I never even look at my
journal anymore. I’ve almost forgotten what
restraint.org looks like.
I tell myself that the purpose of a journal is to
accurately reflect and
convey the
events and happenings of a day, a week, a month, a year. That is what it is for, that is the purpose of keeping a
log. Whenever I tell myself that, I find it impossible to write, however.
It is not enough to
record. A deeper reason has to be found.
...
Whenever I look for the ideal of a ‘
perfect journal’, I always find myself returning to
Brandon, and
gaijin.com. Not due to a stellar layout, or any design ability on his part, but because of the way he puts his words down into sentences, one after the other. I suppose that I
trap myself at times, by reading his words, because I want to make my own seem equally
soulful,
profound, or ‘
real’, whatever that means.
I want to be a star going nova, I want what it is I feel to be understood by those few who read my words, regardless of if they’re strangers, friends, family, or uninterested parties that stumbled here via a misdirected
search engine. I want to be
universal, I want to be
passionate.
The longer I take between entries, the more I stay away from
restraint, from
the web in general, I find the colour draining out of my skin. I am unhappy with the quality of my writing and my inability to design, because it seems that I am unable to create, in any sense of the word. Nothing new is coming from me. Everything is
rhetoric and ‘
relevant social commentary’ I’ve picked up from oversized artsy novels.
Pulp trash for the
enlightened.
...
I’m
twenty-two now. I’ve made it further than I thought I ever would, at least as far as time is concerned.

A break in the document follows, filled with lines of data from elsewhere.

-- ==== Sys2Proof/Laws/State.lean ====
section
/-! SUPPORT. One lemma per field per update of State, so that no later proof unfolds a record update; what the register-file
views read after each update; and the frame of the operations that change scratch buffers only. -/

namespace Sys2Proof.Machine

section
variable (s : State) (p : Nat) (m : Memory)
@[simp] theorem setBuf_params : (setBuf s p m).params = s.params := rfl
@[simp] theorem setBuf_pc : (setBuf s p m).pc = s.pc := rfl
@[simp] theorem setBuf_buf : (setBuf s p m).buf = s.buf.set p m := rfl
@[simp] theorem setBuf_fd : (setBuf s p m).fd = s.fd := rfl
@[simp] theorem setBuf_fault : (setBuf s p m).fault = s.fault := rfl
@[simp] theorem setBuf_fcode : (setBuf s p m).fcode = s.fcode := rfl
@[simp] theorem setBuf_fcmd : (setBuf s p m).fcmd = s.fcmd := rfl
@[simp] theorem setBuf_epoch : (setBuf s p m).epoch = s.epoch := rfl
@[simp] theorem setBuf_inputs : (setBuf s p m).inputs = s.inputs := rfl
@[simp] theorem setBuf_trace : (setBuf s p m).trace = s.trace := rfl
end

section
variable (s : State) (p : Nat) (c : PrinterCtx)
@[simp] theorem setCtx_params : (setCtx s p c).params = s.params := rfl
@[simp] theorem setCtx_pc : (setCtx s p c).pc = s.pc.set p c := rfl
@[simp] theorem setCtx_buf : (setCtx s p c).buf = s.buf := rfl
@[simp] theorem setCtx_fd : (setCtx s p c).fd = s.fd := rfl
@[simp] theorem setCtx_fault : (setCtx s p c).fault = s.fault := rfl
@[simp] theorem setCtx_fcode : (setCtx s p c).fcode = s.fcode := rfl
@[simp] theorem setCtx_fcmd : (setCtx s p c).fcmd = s.fcmd := rfl
@[simp] theorem setCtx_epoch : (setCtx s p c).epoch = s.epoch := rfl
@[simp] theorem setCtx_inputs : (setCtx s p c).inputs = s.inputs := rfl
@[simp] theorem setCtx_trace : (setCtx s p c).trace = s.trace := rfl
end

section
variable (s : State) (f : Nat) (d : FieldDesc)
@[simp] theorem setDesc_params : (setDesc s f d).params = s.params := rfl
@[simp] theorem setDesc_pc : (setDesc s f d).pc = s.pc := rfl
@[simp] theorem setDesc_buf : (setDesc s f d).buf = s.buf := rfl
@[simp] theorem setDesc_fd : (setDesc s f d).fd = s.fd.set f d := rfl
@[simp] theorem setDesc_fault : (setDesc s f d).fault = s.fault := rfl
@[simp] theorem setDesc_fcode : (setDesc s f d).fcode = s.fcode := rfl
@[simp] theorem setDesc_fcmd : (setDesc s f d).fcmd = s.fcmd := rfl
@[simp] theorem setDesc_epoch : (setDesc s f d).epoch = s.epoch := rfl
@[simp] theorem setDesc_inputs : (setDesc s f d).inputs = s.inputs := rfl
@[simp] theorem setDesc_trace : (setDesc s f d).trace = s.trace := rfl
end

section
variable (s : State) (es : List Event)
@[simp] theorem emitAll_params : (emitAll s es).params = s.params := rfl
@[simp] theorem emitAll_pc : (emitAll s es).pc = s.pc := rfl
@[simp] theorem emitAll_buf : (emitAll s es).buf = s.buf := rfl
@[simp] theorem emitAll_fd : (emitAll s es).fd = s.fd := rfl
@[simp] theorem emitAll_fault : (emitAll s es).fault = s.fault := rfl
@[simp] theorem emitAll_fcode : (emitAll s es).fcode = s.fcode := rfl
@[simp] theorem emitAll_fcmd : (emitAll s es).fcmd = s.fcmd := rfl
@[simp] theorem emitAll_epoch : (emitAll s es).epoch = s.epoch := rfl
@[simp] theorem emitAll_inputs : (emitAll s es).inputs = s.inputs := rfl
@[simp] theorem emitAll_trace : (emitAll s es).trace = s.trace ++ es.map Output.event := rfl
end

section
variable (s : State) (code : BitVec 4) (v : Byte)
@[simp] theorem respond_params : (respond s code v).params = s.params := rfl
@[simp] theorem respond_pc : (respond s code v).pc = s.pc := rfl
@[simp] theorem respond_buf : (respond s code v).buf = s.buf := rfl
@[simp] theorem respond_fd : (respond s code v).fd = s.fd := rfl
@[simp] theorem respond_fault : (respond s code v).fault = s.fault := rfl
@[simp] theorem respond_fcode : (respond s code v).fcode = s.fcode := rfl
@[simp] theorem respond_fcmd : (respond s code v).fcmd = s.fcmd := rfl
@[simp] theorem respond_epoch : (respond s code v).epoch = s.epoch := rfl
@[simp] theorem respond_inputs : (respond s code v).inputs = s.inputs := rfl
@[simp] theorem respond_trace : (respond s code v).trace = s.trace ++ [.response (responseWord code v)] := rfl
end

/-! ### Views of the register files -/

section
variable (s : State) (p : Nat)
@[simp] theorem ctx_setBuf (k : Nat) (m : Memory) : ctx (setBuf s k m) p = ctx s p := rfl
@[simp] theorem widthOf_setBuf (k : Nat) (m : Memory) : widthOf (setBuf s k m) p = widthOf s p := rfl
@[simp] theorem pagesOf_setBuf (k : Nat) (m : Memory) : pagesOf (setBuf s k m) p = pagesOf s p := rfl
@[simp] theorem desc_setBuf (k : Nat) (m : Memory) : desc (setBuf s k m) p = desc s p := rfl
@[simp] theorem desc_setCtx (k : Nat) (c : PrinterCtx) : desc (setCtx s k c) p = desc s p := rfl
@[simp] theorem bufOf_setCtx (k : Nat) (c : PrinterCtx) : bufOf (setCtx s k c) p = bufOf s p := rfl
@[simp] theorem ctx_setDesc (k : Nat) (d : FieldDesc) : ctx (setDesc s k d) p = ctx s p := rfl
@[simp] theorem widthOf_setDesc (k : Nat) (d : FieldDesc) : widthOf (setDesc s k d) p = widthOf s p := rfl
@[simp] theorem pagesOf_setDesc (k : Nat) (d : FieldDesc) : pagesOf (setDesc s k d) p = pagesOf s p := rfl
@[simp] theorem bufOf_setDesc (k : Nat) (d : FieldDesc) : bufOf (setDesc s k d) p = bufOf s p := rfl
@[simp] theorem ctx_emitAll (es : List Event) : ctx (emitAll s es) p = ctx s p := rfl
@[simp] theorem widthOf_emitAll (es : List Event) : widthOf (emitAll s es) p = widthOf s p := rfl
@[simp] theorem pagesOf_emitAll (es : List Event) : pagesOf (emitAll s es) p = pagesOf s p := rfl
@[simp] theorem desc_emitAll (es : List Event) : desc (emitAll s es) p = desc s p := rfl
@[simp] theorem bufOf_emitAll (es : List Event) : bufOf (emitAll s es) p = bufOf s p := rfl
@[simp] theorem ctx_respond (code : BitVec 4) (v : Byte) : ctx (respond s code v) p = ctx s p := rfl
@[simp] theorem widthOf_respond (code : BitVec 4) (v : Byte) : widthOf (respond s code v) p = widthOf s p := rfl
@[simp] theorem pagesOf_respond (code : BitVec 4) (v : Byte) : pagesOf (respond s code v) p = pagesOf s p := rfl
@[simp] theorem desc_respond (code : BitVec 4) (v : Byte) : desc (respond s code v) p = desc s p := rfl
@[simp] theorem bufOf_respond (code : BitVec 4) (v : Byte) : bufOf (respond s code v) p = bufOf s p := rfl
@[simp] theorem memRead_setCtx (k : Nat) (c : PrinterCtx) (i : Nat) : memRead (setCtx s k c) p i = memRead s p i := rfl
@[simp] theorem memRead_setDesc (k : Nat) (d : FieldDesc) (i : Nat) : memRead (setDesc s k d) p i = memRead s p i := rfl
@[simp] theorem memRead_emitAll (es : List Event) (i : Nat) : memRead (emitAll s es) p i = memRead s p i := rfl
@[simp] theorem memRead_respond (code : BitVec 4) (v : Byte) (i : Nat) : memRead (respond s code v) p i = memRead s p i := rfl
end

end Sys2Proof.Machine
end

When you’re sixteen, twenty-two is a world away.
I am only starting to learn what that means. I am only starting to understand that I am not still sixteen. I still accidentally answer ‘sixteen’ sometimes when asked
my age. A slip, but not an overly embarrassing one.
...
Perhaps it’s not that
things are falling apart, as it appears and has appeared for quite some time. Perhaps things simply
decay, and
atrophy, and are constantly in a state where they appear to be rusting, if care is not taken to preserve them.
I expect every morning to be better than the night previous, because that’s the way things were when I was sixteen. It was the
summer of plenty, and there were always more of whatever I needed. Friends, money, laughs, cigarettes, run-ins with authority that only served to
further my awareness of
my own immortality.
Things will not be better in the morning anymore. The world no longer prepares itself for me while I sleep. I am no longer nearly as important; the universe has learned to get along without my constant help.
...
It’s never in the
mornings that the dread sets in. It’s only in the
early afternoon, when the limitations of my own abilities set in, and the competition and challenges of finding full-time work present themselves. (I cannot rely on
contract work any further. I do not have the
dedication.)
I am not where I want to be.
And the world will not carry me there.